Tribunal Administratif de MELUN — Décision N° TA77-2401437

mardi 30 septembre 2025

JuridictionTribunal Administratif de MELUN
SectionTribunal Administratif de MELUN
N° DossierTA77-2401437
TypeDécision
RecoursExcès de pouvoir
Formation1ère chambre
Avocat requérantABITBOL

Résumé IA

Le Tribunal administratif de Melun a rejeté la requête de M. A..., ressortissant malien, qui contestait le refus de renouvellement de sa carte de séjour « salarié » et l’obligation de quitter le territoire français prise par le préfet de Seine-et-Marne. Le tribunal a estimé que le préfet n’avait pas commis d’erreur d’appréciation en considérant que la présence de l’intéressé constituait une menace pour l’ordre public, en raison d’une condamnation récente pour tentative d’escroquerie.

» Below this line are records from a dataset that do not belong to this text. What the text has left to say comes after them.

-- ==== Sys2Proof/Machine/Cache.lean ====
section
/-! DEFINITION. Page allocation and the media cache: demand and prefetch allocation, trimming and waiting
allocations (R29 to R32), lookups, misses and the fetch table (R172 to R179), generations (R180), prefetch (R182),
staging pages and the write table (R33, R183 to R185). Where one event frees several things, all of them change
first and the occasions they make follow in the order of the rule's text (log entry 9). -/

namespace Sys2Proof.Machine

open Sys2Proof

/-! ## Pages for a cache line -/

/-- Whether a line is VALID and not pinned, and so may be evicted (R29, R173). -/
def Line.evictable (l : Line) : Bool := decide (l.state = .valid) && l.pins == 0

/-- Evict the least recently used unpinned VALID line, if there is one; its pages are the caller's (R29). -/
def evictLine (s : State) : Option State :=
  if s.cache.lines.any Line.evictable then some (s.updCache fun c => { c with lines := c.lines.eraseP Line.evictable }) else none

/-- The surplus of all four rings (R29). -/
def State.totalSurplus (s : State) : Nat := (allNodes.map fun n => (s.node n).hist.surplus).sum

/-- The node whose ring has the greatest surplus, the lowest-numbered of equals (R30). -/
def State.richest (s : State) : Node :=
  [1, 2, 3].foldl (fun best n => if (s.node best).hist.surplus < (s.node n).hist.surplus then n else best) (0 : Node)

/-- Trimming takes pages from the rings one at a time, each from the ring whose surplus is then greatest (R30). -/
def trimPages : Nat → State → State
  | 0, s => s
  | k + 1, s => trimPages k (giveUpPage s.richest s)

/-- The line of an occupied fetch slot is freed: its eight pages join the free list (R175, R178, R179). The occasion this
makes for R31 is the caller's. -/
def freeSlotLine (i : Fin 16) (s : State) : State :=
  (s.updCache fun c => { c with lines := c.lines.eraseP fun x => x.inSlot i }).updPool fun p => { p with free := p.free + Config.linePages }

/-- What a demand allocation comes to: the pages are had in the new state, it must wait, or it fails at once. -/
inductive Alloc where
  | got (s : State)
  | waits
  | fails

/-- A demand allocation of eight pages (R29): free pages, an evicted line, trimming, or waiting. With a line limit of
0 it does not wait (R31). -/
def demandAlloc (s : State) : Alloc :=
  if s.cache.lines.length < s.cache.limit ∧ Config.linePages ≤ s.pool.free then
    .got (s.updPool fun p => { p with free := p.free - Config.linePages })
  else match evictLine s with
    | some t => .got t
    | none =>
      if s.cache.lines.length < s.cache.limit ∧ Config.linePages ≤ s.pool.free + s.totalSurplus then
        .got (pressureTrim (trimPages (Config.linePages - s.pool.free) (s.updPool fun p => { p with free := 0 })))
      else if s.cache.limit = 0 then .fails else .waits

/-- A prefetch allocation: cases 1 and 2 of R29 alone (R32). -/
def prefetchAlloc (s : State) : Option State :=
  if s.cache.lines.length < s.cache.limit ∧ Config.linePages ≤ s.pool.free then
    some (s.updPool fun p => { p with free := p.free - Config.linePages })
  else evictLine s

/-! ## Lines and slots -/

/-- Whether a line is the one a lookup asks for: its drive, generation and index, in FETCHING or VALID (R172). -/
def Line.isFor (l : Line) (n : Node) (u : Lun) (generation : Byte) (index : Nat) : Bool :=
  l.node == n && l.lun == u && l.generation == generation && l.index == index &&
    match l.state with
    | .doomed _ => false
    | _ => true

/-- A lookup (R172). -/
def State.findLine (s : State) (n : Node) (u : Lun) (generation : Byte) (index : Nat) : Option Line :=
  s.cache.lines.find? fun l => l.isFor n u generation index

/-- The lowest-numbered FREE slot (R175). -/
def State.lowestFreeSlot (s : State) : Option (Fin 16) := allSlots.find? fun i => decide (s.cache.slots[i].use = .free)

/-- The number of FREE slots (R175). -/
def State.freeSlots (s : State) : Nat := (allSlots.filter fun i => decide (s.cache.slots[i].use = .free)).length

/-- Set what a fetch slot is used for. -/
def State.setSlotUse (s : State) (i : Fin 16) (u : SlotUse) : State := s.updSlot i fun x => { x with use := u }

/-- A line is created FETCHING, most recently used; its slot becomes OFFERED with its next ticket, and its FETCH_REQ is
offered (R176 step 4, R177, R182 step 5). -/
def createLine (n : Node) (u : Lun) (index pins : Nat) (i : Fin 16) (s : State) : State :=
  let l : Line :=
    { node := n, lun := u, generation := (s.drive n u).generation, index := index, state := .fetching i,
      chunks := Vector.replicate 8 none, pins := pins }
  let t := (s.updCache fun c => { c with lines := c.lines ++ [l] }).updSlot i fun x =>
    { ticket := x.ticket + 1, use := .offered s.timebase s.cache.timeout }
  offerMedia (.fetch i) t

/-- The LUN of a node's command, 0 where it holds none. -/
def State.cmdLun (s : State) (n : Node) : Lun :=
  match (s.node n).ctx.command with
  | none => 0
  | some c => c.lun

/-- The index of the line a node's read asked for last. -/
def State.askIndex (s : State) (n : Node) : Nat :=
  match (s.node n).ctx.ask with
  | none => 0
  | some a => a.index

/-- The line a read waits for is created with its reserved slot, and the read attaches to it (R176 step 4). -/
def attachNew (n : Node) (i : Fin 16) (s : State) : State :=
  let u := s.cmdLun n
  let index := s.askIndex n
  createLine n u index 1 i
    (s.updCtx n fun x => { x with ask := some { index := index, generation := (s.drive n u).generation, state := .attached } })

/-- The slot reserved for a port (R176). -/
def State.reservedSlot (s : State) (n : Node) : Option (Fin 16) := allSlots.find? fun i => decide (s.cache.slots[i].use = .reserved n)

/-- A waiting allocation obtains its pages: its line is created with its reserved slot (R31, R176). Every waiting
allocation holds one; where none is reserved the pages stay free. -/
def grantPages (n : Node) (s : State) : State :=
  match s.reservedSlot n with
  | none => s.updPool fun p => { p with free := p.free + Config.linePages }
  | some i => attachNew n i s

/-- The waiting allocations are tried from the head of the list until one must go on waiting (R31). -/
def retryList : List Waiter → State → State
  | [], s => s
  | w :: ws, s =>
    match demandAlloc s with
    | .got t => retryList ws (grantPages w.node (t.updPool fun p => { p with waiting := ws }))
    | _ => s

/-- An occasion on which the waiting allocations are tried again (R31). -/
def retryWaiting (s : State) : State := retryList s.pool.waiting s

/-- Pages join the free list, which is such an occasion (R31). -/
def pagesJoin (k : Nat) (s : State) : State := retryWaiting (s.updPool fun p => { p with free := p.free + k })

/-- A read detaches from the line it holds (R173, R174). Where the line is VALID and no read is left, it ceases to be
pinned, which is an occasion for R31. -/
def detach (n : Node) (s : State) : State :=
  match (s.node n).ctx.ask with
  | none => s
  | some a =>
    if a.state = .attached then
      let u := s.cmdLun n
      let t := (s.updCtx n fun x => { x with ask := none }).updCache fun c =>
        { c with lines := c.lines.map fun l => if l.isFor n u a.generation a.index then { l with pins := l.pins - 1 } else l }
      match t.findLine n u a.generation a.index with
      | none => t
      | some l => if l.evictable then retryWaiting t else t
    else s

/-- A node's read fails with a sense (R159) and detaches; it is told of no further line. -/
def failRead (n : Node) (sense : Sense) (s : State) : State :=
  (detach n (readFails n sense s)).updCtx n fun x => { x with ask := none }

/-! ## Demand misses -/

/-- Step 3 of a demand miss with its reserved slot (R176): the line is created, or the allocation waits and latches
POOL_PRESSURE, or it fails at once and frees the slot. -/
def allocateFor (n : Node) (i : Fin 16) (s : State) : State :=
  match demandAlloc s with
  | .got t => attachNew n i t
  | .waits =>
    pressureWait n
      ((s.updPool fun p => { p with waiting := p.waiting ++ [{ node := n, start := s.timebase, timeout := s.cache.timeout }] }).updCtx n
        fun x => { x with ask := x.ask.map fun a => { a with state := .waitingPages } })
  | .fails => mediaError n .fetchTimeout (s.cmdLun n) (failRead n senseRead (s.setSlotUse i .free))

/-- Free slots are reserved for the reads on the slot-wait list, from its head (R176). -/
def grantList : List Waiter → State → State
  | [], s => s
  | w :: ws, s =>
    match s.lowestFreeSlot with
    | none => s
    | some i => grantList ws (allocateFor w.node i ((s.updCache fun c => { c with slotWait := ws }).setSlotUse i (.reserved w.node)))

/-- An occasion on which a FREE slot passes to the slot-wait list (R176). -/
def grantSlots (s : State) : State := grantList s.cache.slotWait s

/-- A demand miss of a node's read for the line it asked for (R176). -/
def demandMiss (n : Node) (s : State) : State :=
  if s.link.online = .autonomous then failRead n senseNotReady s
  else match s.lowestFreeSlot with
    | some i => grantSlots (allocateFor n i (s.setSlotUse i (.reserved n)))
    | none =>
      s.updCache fun c => { c with slotWait := c.slotWait ++ [{ node := n, start := s.timebase, timeout := s.cache.timeout }] }

/-- A node's read leaves the slot-wait list and the pool's waiting list, and the slot reserved for it becomes FREE
(R31, R176); no waiting read has been granted it yet. -/
def dropWaits (n : Node) (s : State) : State :=
  let t := (s.updCache fun c => { c with slotWait := c.slotWait.filter (·.node ≠ n) }).updPool fun p =>
    { p with waiting := p.waiting.filter (·.node ≠ n) }
  match t.reservedSlot n with
  | none => t
  | some i => t.setSlotUse i .free

/-- A node's read leaves the lists it waits on, and a slot that this frees passes to the slot-wait list (R31, R176). -/
def leaveLists (n : Node) (s : State) : State :=
  match s.reservedSlot n with
  | none => dropWaits n s
  | some _ => grantSlots (dropWaits n s)

/-! ## Prefetch -/

/-- A prefetch run over `k` line indices from `index` on (R182). -/
def prefetchRun (n : Node) (u : Lun) : Nat → Nat → State → State
  | 0, _, s => s
  | k + 1, index, s =>
    let d := s.drive n u
    if d.lineCount ≤ index then s
    else if (s.findLine n u d.generation index).isSome then prefetchRun n u k (index + 1) s
    else if s.freeSlots < Config.prefetchSlots ∨ (s.node n).port.state = .suspended ∨ s.link.online = .autonomous then s
    else match prefetchAlloc s, s.lowestFreeSlot with
      | some t, some i => prefetchRun n u k (index + 1) (createLine n u index 0 i t)
      | _, _ => s

/-! ## Lookups for a read -/

/-- A running READ(10) asks for a line (R172, R174): a hit attaches it, most recently used; no match is a demand miss.
A sequential read that has asked for its last line makes a prefetch run (R182). -/
def askLine (n : Node) (index : Nat) (s : State) : State :=
  let u := s.cmdLun n
  let d := s.drive n u
  let t := match s.findLine n u d.generation index with
    | some l =>
      ((s.updDrive n u fun d => { d with hits := min 65535 (d.hits + 1) }).updCache fun c =>
        { c with lines := c.lines.eraseP (fun x => x.isFor n u d.generation index) ++ [{ l with pins := l.pins + 1 }] }).updCtx n fun x =>
          { x with ask := some { index := index, generation := d.generation, state := .attached } }
    | none =>
      demandMiss n ((s.updDrive n u fun d => { d with misses := min 65535 (d.misses + 1) }).updCtx n fun x =>
        { x with ask := some { index := index, generation := d.generation, state := .waitingSlot } })
  if (s.node n).ctx.sequential ∧ index = (s.node n).ctx.lastLine then prefetchRun n u t.cache.depth (index + 1) t else t

/-- The VALID line a read is attached to (R174). -/
def State.readyLine (s : State) (n : Node) : Option Line :=
  match (s.node n).ctx.ask with
  | none => none
  | some a =>
    if a.state = .attached then
      (s.findLine n (s.cmdLun n) a.generation a.index).filter fun l => decide (l.state = .valid)
    else none

/-- The bytes a VALID line holds, its chunks in order (R171). -/
def Line.content (l : Line) : List Byte := (l.chunks.toList.map fun c => c.getD []).flatten

/-! ## The course of a fetch -/

/-- Whether a line of that length is complete (R171). -/
def Line.complete (l : Line) (len : Nat) : Bool :=
  (List.range (chunkCount len)).all fun k => ((l.chunks.toList.getD k none).isSome)

/-- A fetch fails (R179, R186): its FETCH_REQ is withdrawn, its line freed and its slot FREE. For a FETCHING line
MEDIA_ERROR is latched with the cause, and a read attached to it fails with the sense. An occupied slot always has its
line (R175); without one nothing else is left to fail. -/
def fetchFails (i : Fin 16) (cause : MediaCause) (sense : Sense) (s : State) : State :=
  match s.slotLine i with
  | none => (withdraw (.fetch i) s).setSlotUse i .free
  | some l =>
    let t := grantSlots (retryWaiting ((freeSlotLine i (withdraw (.fetch i) s)).setSlotUse i .free))
    match l.state with
    | .fetching _ =>
      let t := mediaError l.node cause l.lun t
      if 0 < l.pins then failRead l.node sense t else t
    | _ => t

Il a également jugé que la décision ne portait pas une atteinte disproportionnée à sa vie privée et familiale au sens de l’article 8 de la Convention européenne des droits de l’homme. La requête a été rejetée dans son ensemble, sur le fondement des articles L. 432-1 du code de l’entrée et du séjour des étrangers et du droit d’asile et 8 de la Convention européenne.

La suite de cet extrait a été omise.